_YOUR TASK_. Filter this data down to the lines that hold "Status", and copy them.

_EXCERPTED RECORDS_.
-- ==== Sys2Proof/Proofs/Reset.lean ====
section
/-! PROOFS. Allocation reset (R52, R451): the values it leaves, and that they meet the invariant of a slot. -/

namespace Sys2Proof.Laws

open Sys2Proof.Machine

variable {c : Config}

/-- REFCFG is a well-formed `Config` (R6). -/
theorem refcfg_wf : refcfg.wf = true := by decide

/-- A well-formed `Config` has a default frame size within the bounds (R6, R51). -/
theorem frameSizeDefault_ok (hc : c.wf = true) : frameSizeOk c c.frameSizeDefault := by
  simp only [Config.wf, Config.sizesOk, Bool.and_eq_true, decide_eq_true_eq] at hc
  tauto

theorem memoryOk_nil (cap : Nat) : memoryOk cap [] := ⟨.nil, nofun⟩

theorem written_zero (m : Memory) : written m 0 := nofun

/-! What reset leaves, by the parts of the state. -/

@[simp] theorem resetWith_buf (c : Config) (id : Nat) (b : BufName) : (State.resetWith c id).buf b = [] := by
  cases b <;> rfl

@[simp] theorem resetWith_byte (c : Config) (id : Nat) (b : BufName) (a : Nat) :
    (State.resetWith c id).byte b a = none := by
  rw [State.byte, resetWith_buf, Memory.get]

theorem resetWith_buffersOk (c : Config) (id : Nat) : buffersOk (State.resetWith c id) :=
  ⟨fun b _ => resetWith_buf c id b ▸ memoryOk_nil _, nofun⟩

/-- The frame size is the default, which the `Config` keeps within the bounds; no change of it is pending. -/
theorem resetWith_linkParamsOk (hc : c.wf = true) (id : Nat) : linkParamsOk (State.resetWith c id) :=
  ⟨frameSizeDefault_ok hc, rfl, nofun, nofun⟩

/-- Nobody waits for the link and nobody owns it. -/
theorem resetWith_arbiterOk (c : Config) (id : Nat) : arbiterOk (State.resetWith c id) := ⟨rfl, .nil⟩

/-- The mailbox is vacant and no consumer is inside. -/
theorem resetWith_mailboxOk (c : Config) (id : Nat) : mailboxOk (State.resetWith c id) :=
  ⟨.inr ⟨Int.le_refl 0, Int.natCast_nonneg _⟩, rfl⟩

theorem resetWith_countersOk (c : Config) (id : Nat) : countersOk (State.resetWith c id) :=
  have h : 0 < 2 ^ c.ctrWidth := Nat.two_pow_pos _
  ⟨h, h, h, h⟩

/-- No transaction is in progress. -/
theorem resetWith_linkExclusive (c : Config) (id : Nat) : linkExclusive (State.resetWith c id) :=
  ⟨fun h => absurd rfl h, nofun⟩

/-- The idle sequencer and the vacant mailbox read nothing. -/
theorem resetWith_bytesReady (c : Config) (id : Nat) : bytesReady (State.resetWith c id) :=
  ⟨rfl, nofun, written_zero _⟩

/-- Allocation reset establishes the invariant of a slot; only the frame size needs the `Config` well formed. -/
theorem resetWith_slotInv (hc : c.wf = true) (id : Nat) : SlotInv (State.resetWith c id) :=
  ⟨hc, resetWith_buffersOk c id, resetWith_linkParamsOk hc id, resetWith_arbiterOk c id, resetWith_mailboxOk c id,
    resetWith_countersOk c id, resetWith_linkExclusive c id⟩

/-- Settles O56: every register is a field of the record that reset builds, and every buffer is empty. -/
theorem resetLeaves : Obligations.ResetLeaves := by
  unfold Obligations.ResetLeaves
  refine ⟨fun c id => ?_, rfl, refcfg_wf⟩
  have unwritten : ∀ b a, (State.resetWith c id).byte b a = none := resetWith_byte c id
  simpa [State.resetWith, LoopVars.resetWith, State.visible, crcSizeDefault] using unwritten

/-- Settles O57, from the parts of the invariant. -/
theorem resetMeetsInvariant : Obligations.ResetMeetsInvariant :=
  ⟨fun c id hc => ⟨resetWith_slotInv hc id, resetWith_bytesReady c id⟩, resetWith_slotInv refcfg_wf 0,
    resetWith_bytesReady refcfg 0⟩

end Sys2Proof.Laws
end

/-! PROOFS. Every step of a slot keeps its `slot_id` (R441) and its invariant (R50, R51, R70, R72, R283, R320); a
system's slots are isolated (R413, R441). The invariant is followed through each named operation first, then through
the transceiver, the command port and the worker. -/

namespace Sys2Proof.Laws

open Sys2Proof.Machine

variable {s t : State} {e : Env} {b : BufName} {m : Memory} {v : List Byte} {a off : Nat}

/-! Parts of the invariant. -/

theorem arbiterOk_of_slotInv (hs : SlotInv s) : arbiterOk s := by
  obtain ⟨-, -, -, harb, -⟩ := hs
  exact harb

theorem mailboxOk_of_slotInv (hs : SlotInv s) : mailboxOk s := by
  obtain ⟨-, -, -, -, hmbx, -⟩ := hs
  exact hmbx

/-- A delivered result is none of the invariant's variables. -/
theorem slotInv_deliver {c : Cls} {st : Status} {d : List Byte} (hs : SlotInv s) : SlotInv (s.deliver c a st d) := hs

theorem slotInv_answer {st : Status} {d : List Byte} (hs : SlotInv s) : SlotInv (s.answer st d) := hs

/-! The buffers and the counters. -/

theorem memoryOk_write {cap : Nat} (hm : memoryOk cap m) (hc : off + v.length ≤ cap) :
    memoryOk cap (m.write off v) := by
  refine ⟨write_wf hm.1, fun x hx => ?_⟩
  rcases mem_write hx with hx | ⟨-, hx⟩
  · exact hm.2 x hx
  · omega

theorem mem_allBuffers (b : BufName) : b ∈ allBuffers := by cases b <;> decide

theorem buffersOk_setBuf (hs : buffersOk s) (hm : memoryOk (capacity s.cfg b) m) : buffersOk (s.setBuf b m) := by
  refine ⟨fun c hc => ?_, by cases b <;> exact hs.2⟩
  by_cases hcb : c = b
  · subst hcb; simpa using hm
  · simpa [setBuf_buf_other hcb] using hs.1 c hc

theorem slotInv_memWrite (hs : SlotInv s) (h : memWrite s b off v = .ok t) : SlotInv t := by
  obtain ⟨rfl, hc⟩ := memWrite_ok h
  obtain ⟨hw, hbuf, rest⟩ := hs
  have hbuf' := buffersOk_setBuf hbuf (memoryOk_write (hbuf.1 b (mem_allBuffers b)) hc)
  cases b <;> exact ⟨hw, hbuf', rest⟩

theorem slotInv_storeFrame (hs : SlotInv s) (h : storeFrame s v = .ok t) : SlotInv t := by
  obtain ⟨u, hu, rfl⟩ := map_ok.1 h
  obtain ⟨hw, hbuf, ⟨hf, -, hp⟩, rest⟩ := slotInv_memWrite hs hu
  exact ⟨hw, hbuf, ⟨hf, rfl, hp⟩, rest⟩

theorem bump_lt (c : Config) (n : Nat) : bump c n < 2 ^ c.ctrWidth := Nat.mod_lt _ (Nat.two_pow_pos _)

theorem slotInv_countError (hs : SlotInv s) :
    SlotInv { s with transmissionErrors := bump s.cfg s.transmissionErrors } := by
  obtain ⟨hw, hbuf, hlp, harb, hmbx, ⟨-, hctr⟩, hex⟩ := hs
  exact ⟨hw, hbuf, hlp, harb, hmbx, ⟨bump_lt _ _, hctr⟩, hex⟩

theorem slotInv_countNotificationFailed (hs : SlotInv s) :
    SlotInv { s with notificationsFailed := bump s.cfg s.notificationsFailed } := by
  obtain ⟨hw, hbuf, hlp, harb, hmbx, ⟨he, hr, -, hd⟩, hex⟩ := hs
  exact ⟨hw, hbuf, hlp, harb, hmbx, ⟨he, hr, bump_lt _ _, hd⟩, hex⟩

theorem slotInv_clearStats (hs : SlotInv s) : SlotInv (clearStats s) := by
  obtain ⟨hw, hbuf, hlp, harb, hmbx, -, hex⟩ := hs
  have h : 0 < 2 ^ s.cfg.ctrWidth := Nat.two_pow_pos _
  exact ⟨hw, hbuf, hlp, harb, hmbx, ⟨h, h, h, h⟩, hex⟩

_RESULT_.
theorem slotInv_deliver {c : Cls} {st : Status} {d : List Byte} (hs : SlotInv s) : SlotInv (s.deliver c a st d) := hs
theorem slotInv_answer {st : Status} {d : List Byte} (hs : SlotInv s) : SlotInv (s.answer st d) := hs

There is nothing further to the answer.